-- ==== Sys2Proof/Machine/CoreOps.lean ====
section
/-! DEFINITION. Named operations on one compute core: scalar registers, descriptor slots, unit queues, scopes, retire
counters and numeric flags (spec/06, R189 to R195, R214, R224). -/
namespace Sys2Proof.Machine

/-! ## Scalar registers and slots (R153, R195) -/

/-- The value of a scalar register; s0 reads as zero (R195). -/
def sreg (c : Core) (r : BitVec 5) : Word64 := if r = 0 then 0 else tget (fun _ => 0) c.sregs r.toNat

/-- Write a scalar register; a write to s0 is discarded (R195). -/
def setSreg (c : Core) (r : BitVec 5) (v : Word64) : Core :=
  if r = 0 then c else { c with sregs := tset (fun _ => 0) c.sregs r.toNat v }

def slotRaw (c : Core) (r : BitVec 5) : BitVec 1024 := tget (fun _ => 0) c.slots r.toNat
def setSlot (c : Core) (r : BitVec 5) (v : BitVec 1024) : Core :=
  { c with slots := tset (fun _ => 0) c.slots r.toNat v }
def slotDesc (c : Core) (r : BitVec 5) : Desc := parseDesc (slotRaw c r)

/-- The code word at the PC. -/
def codeWord (c : Core) : Word64 := tget (fun _ => 0) c.code c.pc.toNat

/-- A signed immediate of n bits as a 64-bit word (R196). -/
def immWord {n : Nat} (imm : BitVec n) : Word64 := imm.signExtend 64

/-! ## Units (R190) -/

/-- The units of a core: FE, BE0 with its queue of BE_DX, the deferral list with BE1, vector unit, load unit, fabric out and in,
atomic port. -/
inductive CUnit where
  | fe | dx | dw | vu | lu | fs | fr | at
deriving DecidableEq, Repr

/-- Retire counter number of a unit in CORE_*_RET order (R224); BE_DW advances a DWC instead. -/
def retIdx : CUnit → Nat
  | .fe => 0 | .dx => 1 | .vu => 2 | .lu => 3 | .fs => 4 | .fr => 5 | .at => 6 | .dw => 7

/-- Key of a unit in the tables of numeric flags: what BE0 ran stands under `dx`, what BE1 ran under `dw` (R70, R135). -/
def numKey : CUnit → Nat
  | .fe => 0 | .dx => 1 | .dw => 2 | .vu => 3 | .lu => 4 | .fs => 5 | .fr => 6 | .at => 7

/-- Jobs of a unit that have not retired, oldest first. -/
def unitJobs (c : Core) : CUnit → List Job
  | .fe => c.fe.queue | .dx => c.be0.queue | .dw => c.defer ++ c.run0 ++ c.run1
  | .vu => c.vq | .lu => c.lq | .fs => c.fsq | .fr => c.frq | .at => c.atq

/-- Replace the jobs of a unit; the deferral list has places of its own. -/
def setUnitJobs (c : Core) (u : CUnit) (l : List Job) : Core :=
  match u with
  | .fe => { c with fe := { c.fe with queue := l } }
  | .dx => { c with be0 := { c.be0 with queue := l } }
  | .dw => c
  | .vu => { c with vq := l } | .lu => { c with lq := l } | .fs => { c with fsq := l }
  | .fr => { c with frq := l } | .at => { c with atq := l }

/-- The unit of a MASK bit (R214). -/
def scopeUnit : Nat → CUnit
  | 0 => .fe | 1 => .dx | 2 => .dw | 3 => .vu | 4 => .lu | 5 => .fs | 6 => .fr | _ => .at

/-- Whether every instruction issued before `order` in the scopes of a mask has retired (R212, R213). -/
def scopesClear (c : Core) (mask : Byte) (order : Nat) : Bool :=
  (upto 0 8).all fun i =>
    !mask.getLsbD i || (unitJobs c (scopeUnit i)).all fun j => decide (order ≤ j.order)

/-- The local counter of an LWAIT number (R214), none for 23 to 31. -/
def localCounter (c : Core) (n : Nat) : Option Word32 :=
  if n < 16 then some (tget (fun _ => 0) c.dwc n)
  else if n < 23 then some (tget (fun _ => 0) c.rets (n - 16)) else none

/-- Whether a wrapping counter has reached a target (R194). -/
def reached (c t : Word32) : Bool := decide ((c - t).toNat < 2 ^ 31)

/-- Count one retired instruction of a unit (R191). -/
def bumpRet (c : Core) (u : CUnit) : Core :=
  { c with rets := tset (fun _ => 0) c.rets (retIdx u) (tget (fun _ => 0) c.rets (retIdx u) + 1) }

/-- Add a unit's numeric block to the program and the command copy of the flags (R70, R72, R225). -/
def addNum (c : Core) (u : CUnit) (b : NumBlock) : Core :=
  let add (t : Table NumBlock) := tset (fun _ => {}) t (numKey u) (mergeLater (tget (fun _ => {}) t (numKey u)) b)
  { c with numProg := add c.numProg, numCmd := add c.numCmd }

/-- Add the block of one instruction of FE, BE0 or BE1, whose first non-finite output came in cycle `cyc` of the instruction. It entered
`gap` cycles after it could (the spec fixes no such time: log entry 11), one of another class than the last after the 31 cycles that the
last one's row takes to leave, and took `len` cycles; the next one follows (R103). The flags keep the earliest cycle of the engine
(R70, R135). -/
def addEngine (c : Core) (u : CUnit) (cls gap len cyc : Nat) (b : NumBlock) : Core :=
  let k := numKey u
  let start := tget (fun _ => 0) c.engCyc k + gap + (if tget (fun _ => 0) c.engClass k = cls then 0 else 31)
  let add (t : Table NumBlock) (cs : Table Nat) : Table NumBlock × Table Nat :=
    let a := tget (fun _ => {}) t k
    let m := mergeEngine (tget (fun _ => 0) cs k) (start + cyc) a b
    (tset (fun _ => {}) t k m, if takesPos (tget (fun _ => 0) cs k) (start + cyc) a b then tset (fun _ => 0) cs k (start + cyc) else cs)
  let p := add c.numProg c.cycProg
  let q := add c.numCmd c.cycCmd
  { c with numProg := p.1, cycProg := p.2, numCmd := q.1, cycCmd := q.2, engCyc := tset (fun _ => 0) c.engCyc k (start + len)
           engClass := tset (fun _ => 0) c.engClass k cls }

/-- Add the report of a unit outside the core, a stack controller, to the core's flags of one of its units: the lowest element gives the
position (R70, R273). -/
def addRemote (c : Core) (u : CUnit) (b : NumBlock) : Core :=
  let add (t : Table NumBlock) := tset (fun _ => {}) t (numKey u) (mergeUnits (tget (fun _ => {}) t (numKey u)) b)
  { c with numProg := add c.numProg, numCmd := add c.numCmd }

/-- Operands that a job copied at issue (R188). -/
def jobDesc (j : Job) (k : Nat) : Desc := parseDesc (j.descs.getD k 0)
def jobArg (j : Job) (k : Nat) : Word64 := j.args.getD k 0
/-- The numeric control word a job copied; a word with a reserved ROUND did not issue. -/
def jobNum (j : Job) : NumCtrl := (numCtrl j.num).getD ⟨0, .nearest, 1⟩

/-- A tensor of a job with the unit its descriptor resolves to for the issuing core. -/
def jobTensor (core : Nat) (j : Job) (k : Nat) : Tensor :=
  let d := jobDesc j k
  { d := d, fmt := descFmt d, unit := (match resolveUnit (some core) d with | .ok u => u | .error _ => 0) }

/-- A job made from an instruction that issues now. -/
def mkJob (c : Core) (i : Instr) (slots : List (BitVec 5)) (num : BitVec 5) (args : List Word64) : Job :=
  { insn := i, pc := c.pc, order := c.issued, descs := slots.map (slotRaw c), num := sreg c num, args := args }

end Sys2Proof.Machine
end

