-- ==== Sys2Proof/Machine/VectorOps.lean ====
section
/-! DEFINITION. The vector unit (spec/06, R203 to R207): operations on exact values, checks at issue, and the writes of
one vector instruction. -/
namespace Sys2Proof.Machine

/-- The vector operations (R205). -/
inductive VecOp where
  | add | sub | mul | fma | max | min | abs | neg | scl | sel | copy | exp2 | log2 | rcp | rsqrt | sqrt | rsum | rmax
deriving DecidableEq, Repr

/-- Sources that an operation reads: A, then B, then C; VSCL reads a register in place of C. -/
def vecSources : VecOp → Nat
  | .fma | .sel => 3
  | .add | .sub | .mul | .max | .min => 2
  | _ => 1

def vecReduces : VecOp → Bool
  | .rsum | .rmax => true
  | _ => false

/-- Whether the operation has an F64 rate (R205). -/
def vecHasF64 : VecOp → Bool
  | .exp2 | .log2 | .rcp | .rsqrt => false
  | _ => true

/-- Elements per cycle (R205). -/
def vecRate : VecOp → Bool → Nat
  | .exp2, _ | .log2, _ | .rcp, _ | .rsqrt, _ => 16
  | .sqrt, f64 => if f64 then 4 else 16
  | _, f64 => if f64 then 16 else 64

/-! ## Functions of one argument (R205): an exact or sticky value to be rounded once -/

/-- Integer square root, bit by bit. -/
def isqrtBits (n : Nat) : Nat → Nat → Nat
  | 0, r => r
  | k + 1, r => isqrtBits n k (let c := r + 2 ^ k; if c * c ≤ n then c else r)

def isqrt (n : Nat) : Nat := isqrtBits n (Nat.log2 n / 2 + 1) 0

/-- 1 ÷ v with 128 quotient bits and a sticky bit; ±0 gives the infinity of its sign, an infinity a zero (IEEE 754). -/
def vrcpVal : Val → Val × Bool
  | .nan => (.nan, false)
  | .inf n => (vzero n, false)
  | .fin n m e =>
    if m = 0 then (.inf n, false)
    else
      let k := Nat.log2 m + 128
      (.fin n (2 ^ k / m) (-(k : Int) - e), decide (2 ^ k % m ≠ 0))

/-- √v with 128 bits and a sticky bit; negative values give NaN, −0 stays (IEEE 754). -/
def vsqrtVal : Val → Val × Bool
  | .nan => (.nan, false)
  | .inf n => (if n then .nan else .inf false, false)
  | .fin n m e =>
    if m = 0 then (vzero n, false)
    else if n then (.nan, false)
    else
      let (m, e) := if e % 2 = 0 then (m, e) else (2 * m, e - 1)
      let x := m * 2 ^ 256
      let r := isqrt x
      (.fin false r (e / 2 - 128), decide (r * r ≠ x))

/-- 1 ÷ √v with a sticky bit; ±0 gives the infinity of its sign, +∞ gives +0, other negatives NaN (IEEE 754). -/
def vrsqrtVal : Val → Val × Bool
  | .nan => (.nan, false)
  | .inf n => (if n then .nan else vzero false, false)
  | .fin n m e =>
    if m = 0 then (.inf n, false)
    else if n then (.nan, false)
    else
      let (m, e) := if e % 2 = 0 then (m, e) else (2 * m, e - 1)
      let k := Nat.log2 m + 128
      let r := isqrt (2 ^ (2 * k) / m)
      (.fin false r (-(k : Int) - e / 2), decide (r * r * m ≠ 2 ^ (2 * k)))

/-- 2 to the power f ÷ 2^128, as a number times 2^128: the product of the roots 2^(2^−i) whose bits f has; `root` is the
root of the bit at hand (UNVERIFIED, log entry 10). -/
def pow2Bits (f : Nat) : Nat → Nat → Nat → Nat
  | 0, _, acc => acc
  | k + 1, root, acc =>
    pow2Bits f k (isqrt (root * 2 ^ 128)) (if f.testBit k then acc * root / 2 ^ 128 else acc)

/-- 2^v (UNVERIFIED, log entry 10): integer powers exactly, others from 128 bits of the fraction. -/
def vexp2Val : Val → Val × Bool
  | .nan => (.nan, false)
  | .inf n => (if n then vzero false else .inf false, false)
  | .fin n m e =>
    -- beyond these bounds every result is beyond range or below half the least subnormal number
    if m = 0 then (.fin false 1 0, false)
    else if magExp m e ≥ 12 then (if n then .fin false 1 (-4096) else .fin false 1 4096, true)
    else
      let k := if e ≥ -128 then m * 2 ^ (e + 128).toNat else m / 2 ^ (-128 - e).toNat
      let lost := decide (e < -128) && decide (m % 2 ^ (-128 - e).toNat ≠ 0)
      -- floor of the signed exponent in units of 2^−128
      let z : Int := if n then -(k : Int) - (if lost then 1 else 0) else k
      let f := (z % 2 ^ 128).toNat
      let i := z / 2 ^ 128
      if f = 0 ∧ !lost then (.fin false 1 i, false)
      else (.fin false (pow2Bits f 128 (isqrt (2 * 2 ^ 256)) (2 ^ 128)) (i - 128), true)

/-- Bits of the base-2 logarithm of y ÷ 2^256 in [1, 2), by squaring. -/
def log2Bits : Nat → Nat → Nat → Nat
  | 0, _, acc => acc
  | k + 1, y, acc =>
    let q := y * y / 2 ^ 256
    if q ≥ 2 ^ 257 then log2Bits k (q / 2) (2 * acc + 1) else log2Bits k q (2 * acc)

/-- log2 v (UNVERIFIED, log entry 10): powers of two exactly, others with 110 bits after the point; ±0 gives −∞, negatives NaN. -/
def vlog2Val : Val → Val × Bool
  | .nan => (.nan, false)
  | .inf n => (if n then .nan else .inf false, false)
  | .fin n m e =>
    if m = 0 then (.inf true, false)
    else if n then (.nan, false)
    else
      let k := Nat.log2 m
      let ip : Int := (k : Int) + e
      if m = 2 ^ k then (if ip = 0 then vzero false else .fin (decide (ip < 0)) ip.natAbs 0, false)
      else
        let y := if k ≤ 256 then m * 2 ^ (256 - k) else m / 2 ^ (k - 256)
        let z : Int := ip * 2 ^ 110 + (log2Bits 110 y 0 : Nat)
        (if z ≥ 0 then .fin false z.toNat (-110) else .fin true (z.natAbs - 1) (-110), true)

/-! ## Operations on values -/

/-- Larger of two values: NaN if either is NaN, −0 below +0 (R205). -/
def vmaxVal (a b : Val) : Val :=
  if vIsNan a || vIsNan b then .nan
  else if vIsZero a && vIsZero b then vzero (vSign a && vSign b)
  else if vlt a b then b else a

def vminVal (a b : Val) : Val :=
  if vIsNan a || vIsNan b then .nan
  else if vIsZero a && vIsZero b then vzero (vSign a || vSign b)
  else if vlt b a then b else a

/-- One element of an elementwise operation before rounding: the value and its sticky bit (R205). `down` is rounding
toward −∞ (R41); x is the scalar of VSCL. -/
def vecVal (op : VecOp) (down : Bool) (x a b c : Val) : Val × Bool :=
  match op with
  | .add => (vadd down a b, false)
  | .sub => (vadd down a (vnegate b), false)
  | .mul => (vmul a b, false)
  | .fma => (vadd down (vmul a b) c, false)
  | .max => (vmaxVal a b, false)
  | .min => (vminVal a b, false)
  | .abs => (vabs a, false)
  | .neg => (vnegate a, false)
  | .scl => (vmul a x, false)
  | .sel => (if vIsNan c || vlt c (vzero false) then b else a, false)
  | .copy => (a, false)
  | .exp2 => vexp2Val a
  | .log2 => vlog2Val a
  | .rcp => vrcpVal a
  | .rsqrt => vrsqrtVal a
  | .sqrt => vsqrtVal a
  | .rsum | .rmax => (a, false)

/-! ## Reductions (R207) -/

/-- A value with how often its roundings were beyond range. -/
abbrev Counted := Val × Nat

/-- One addition rounded into the compute format under R52. -/
def addRound (cf : Fmt) (mode : RoundMode) (a b : Counted) : Counted :=
  let (v, o) := accumulate cf mode a.1 b.1
  (v, a.2 + b.2 + b01 o)

/-- Add lanes in pairs (l, l + w) for w = 32, 16, … 1. -/
def pairLanes (cf : Fmt) (mode : RoundMode) : Nat → List Counted → List Counted
  | 0, ls => ls
  | k + 1, ls =>
    let w := 2 ^ k
    pairLanes cf mode k (List.zipWith (addRound cf mode) (ls.take w) (ls.drop w))

/-- Every 64th element from l. -/
def laneElems (l : Nat) (vs : List Val) : List Val :=
  (vs.mapIdx fun i v => (i, v)).filterMap fun (p : Nat × Val) => if p.1 % 64 = l then some p.2 else none

/-- The sum of R207. Every lane starts from +0, and one without elements adds +0: the rule gives no starting value (DESIGN CHOICE, log
entry 38). -/
def vecSum (cf : Fmt) (mode : RoundMode) (vs : List Val) : Counted :=
  let lanes := (upto 0 64).map fun l =>
    (laneElems l vs).foldl (fun acc v => addRound cf mode acc (v, 0)) ((vzero false, 0) : Counted)
  (pairLanes cf mode 6 lanes).headD (vzero false, 0)

def vecMax : List Val → Val
  | [] => .inf true
  | [v] => v
  | v :: t => vmaxVal v (vecMax t)

/-! ## One instruction -/

/-- Destination formats of the vector unit (R204). -/
def vecDstFormats : List Fmt := [.f64, .f32, .g16, .h16, .g8, .k8]

/-- The compute format of a CFMT code (R203). -/
def vecFmt (c : BitVec 4) : Option Fmt := if c = 0 then some .f64 else if c = 1 then some .f32 else none

/-- Checks of a vector instruction at issue: descriptors in operand order (R653), formats (R203 to R205), numeric control
word (R51), sizes (R204), zero-stride destination (R160). -/
def vecFault (core : Nat) (op : VecOp) (d : Desc) (srcs : List Desc) (cfmt : BitVec 4) (num : Word64) : Option Status :=
  let src : Use := { engine := true, formats := engineFormats }
  firstStatus ([descFault core { engine := true, formats := vecDstFormats } d] ++ srcs.map (descFault core src) ++
    [firstFail [
      (match vecFmt cfmt with | none => false | some f => decide (f = .f32) || vecHasF64 op, .formatBad),
      ((numCtrl num).isSome, .numCtrlBad),
      (srcs.all fun a => if vecReduces op then decide (shape d = (shape a).set 0 1) else decide (shape d = shape a), .descShapeBad),
      (!destBroadcast d, .descDestBroadcast)]])

/-- A source element converted to the compute format (R60, R204). -/
def vecIn (cf : Fmt) (mode : RoundMode) (v : Val) : Val × Nat :=
  let (r, o) := roundVal (scalarFmt cf) (ctxOf (accMode mode)) v false
  (r, b01 o)

/-- Lane and draw number of the element at a position: at 64 elements per cycle, position modulo 64, as R207 places the elements of
VRSUM; at lower rates a free lane (DESIGN CHOICE, log entry 13 for both). -/
def vecLane (rate pos : Nat) : Nat × Nat := if rate = 64 then (pos % 64, pos / 64) else laneDraw rate 64 pos

/-- What a vector instruction writes and reports. -/
structure VecWork where
  writes : List Writes
  num    : NumBlock
deriving DecidableEq, Repr

/-- Writes and flags of a vector instruction. -/
def vecWork (s : State) (core : Nat) (op : VecOp) (cf : Fmt) (nc : NumCtrl) (x : Val) (d : Tensor) (srcs : List Tensor) :
    Except Err VecWork :=
  let down := decide (accMode nc.mode = .down)
  let rate := if vecReduces op then 1 else vecRate op (decide (cf = .f64))
  match collect (fun t => readVals s t (indices t.d)) srcs with
  | .error e => .error e
  | .ok vals =>
    let n := elemCount d.d
    let n0 := dimSize (srcs.headD d).d 0
    let ins := vals.map fun l => l.map (vecIn cf nc.mode)
    let arg (k i : Nat) : Val × Nat := (ins.getD k []).getD i (vzero false, 0)
    let outs : List ((Nat × List Nat) × Val × Nat) := ((indices d.d).mapIdx fun i v => (i, v)).map fun p =>
      if vecReduces op then
        let xs := ((ins.getD 0 []).drop (p.1 * n0)).take n0
        let c := if op = .rsum then vecSum cf nc.mode (xs.map (·.1)) else (vecMax (xs.map (·.1)), 0)
        (p, c.1, c.2)
      else
        let (v, sticky) := vecVal op down x (arg 0 p.1).1 (arg 1 p.1).1 (arg 2 p.1).1
        let (r, o) := roundVal (scalarFmt cf) (ctxOf (accMode nc.mode)) v sticky
        (p, r, b01 o)
    let rs := outs.map fun (p, v, _) =>
      let (lane, k) := vecLane rate p.1
      let (r, o) := roundVal (scalarFmt d.fmt) (laneCtx nc core (96 + lane) k) v false
      let w := fmtBits d.fmt / 8
      (([(planeAddr d.d.base (offsetOf d.d p.2 * (w : Int)), leBytes w (encodeScalar (scalarFmt d.fmt) r))] : Writes),
       ({ val := r, ovf := o, cycle := p.1 / rate, lane := lane, elem := globalIndex d.d p.2, row := 0xFFFFFF } : Output))
    let ovf := (ins.map fun l => (l.map (·.2)).foldl (· + ·) 0).foldl (· + ·) 0 + (outs.map fun o => o.2.2).foldl (· + ·) 0
    let bad := (vals.any fun l => l.any fun v => !vIsFinite v) || (decide (op = .scl) && !vIsFinite x)
    if n = 0 ∨ (srcs.any fun t => decide (elemCount t.d = 0)) then .ok ⟨[], {}⟩
    else .ok { writes := rs.map (·.1), num := numBlockOf core (rs.map (·.2)) ovf bad }

/-- The operation, operand slots and compute format of a vector instruction: D, A, B, C or SC, NUM, CFMT (R203, R205). -/
def vecOf : Instr → Option (VecOp × BitVec 5 × BitVec 5 × BitVec 5 × BitVec 5 × BitVec 5 × BitVec 4)
  | .vadd _ d a b c n f => some (.add, d, a, b, c, n, f)
  | .vsub _ d a b c n f => some (.sub, d, a, b, c, n, f)
  | .vmul _ d a b c n f => some (.mul, d, a, b, c, n, f)
  | .vfma _ d a b c n f => some (.fma, d, a, b, c, n, f)
  | .vmax _ d a b c n f => some (.max, d, a, b, c, n, f)
  | .vmin _ d a b c n f => some (.min, d, a, b, c, n, f)
  | .vabs _ d a b c n f => some (.abs, d, a, b, c, n, f)
  | .vneg _ d a b c n f => some (.neg, d, a, b, c, n, f)
  | .vscl _ d a b c n f => some (.scl, d, a, b, c, n, f)
  | .vsel _ d a b c n f => some (.sel, d, a, b, c, n, f)
  | .vcopy _ d a b c n f => some (.copy, d, a, b, c, n, f)
  | .vexp2 _ d a b c n f => some (.exp2, d, a, b, c, n, f)
  | .vlog2 _ d a b c n f => some (.log2, d, a, b, c, n, f)
  | .vrcp _ d a b c n f => some (.rcp, d, a, b, c, n, f)
  | .vrsqrt _ d a b c n f => some (.rsqrt, d, a, b, c, n, f)
  | .vsqrt _ d a b c n f => some (.sqrt, d, a, b, c, n, f)
  | .vrsum _ d a b c n f => some (.rsum, d, a, b, c, n, f)
  | .vrmax _ d a b c n f => some (.rmax, d, a, b, c, n, f)
  | _ => none

end Sys2Proof.Machine
end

◆ ◆ ◆

▶ [WHAT THE TASK ASKS] Show all lines above that contain "vmul".

▶ [YOUR RESPONSE]
  | .mul => (vmul a b, false)
  | .fma => (vadd down (vmul a b) c, false)
  | .scl => (vmul a x, false)
  | .vmul _ d a b c n f => some (.mul, d, a, b, c, n, f)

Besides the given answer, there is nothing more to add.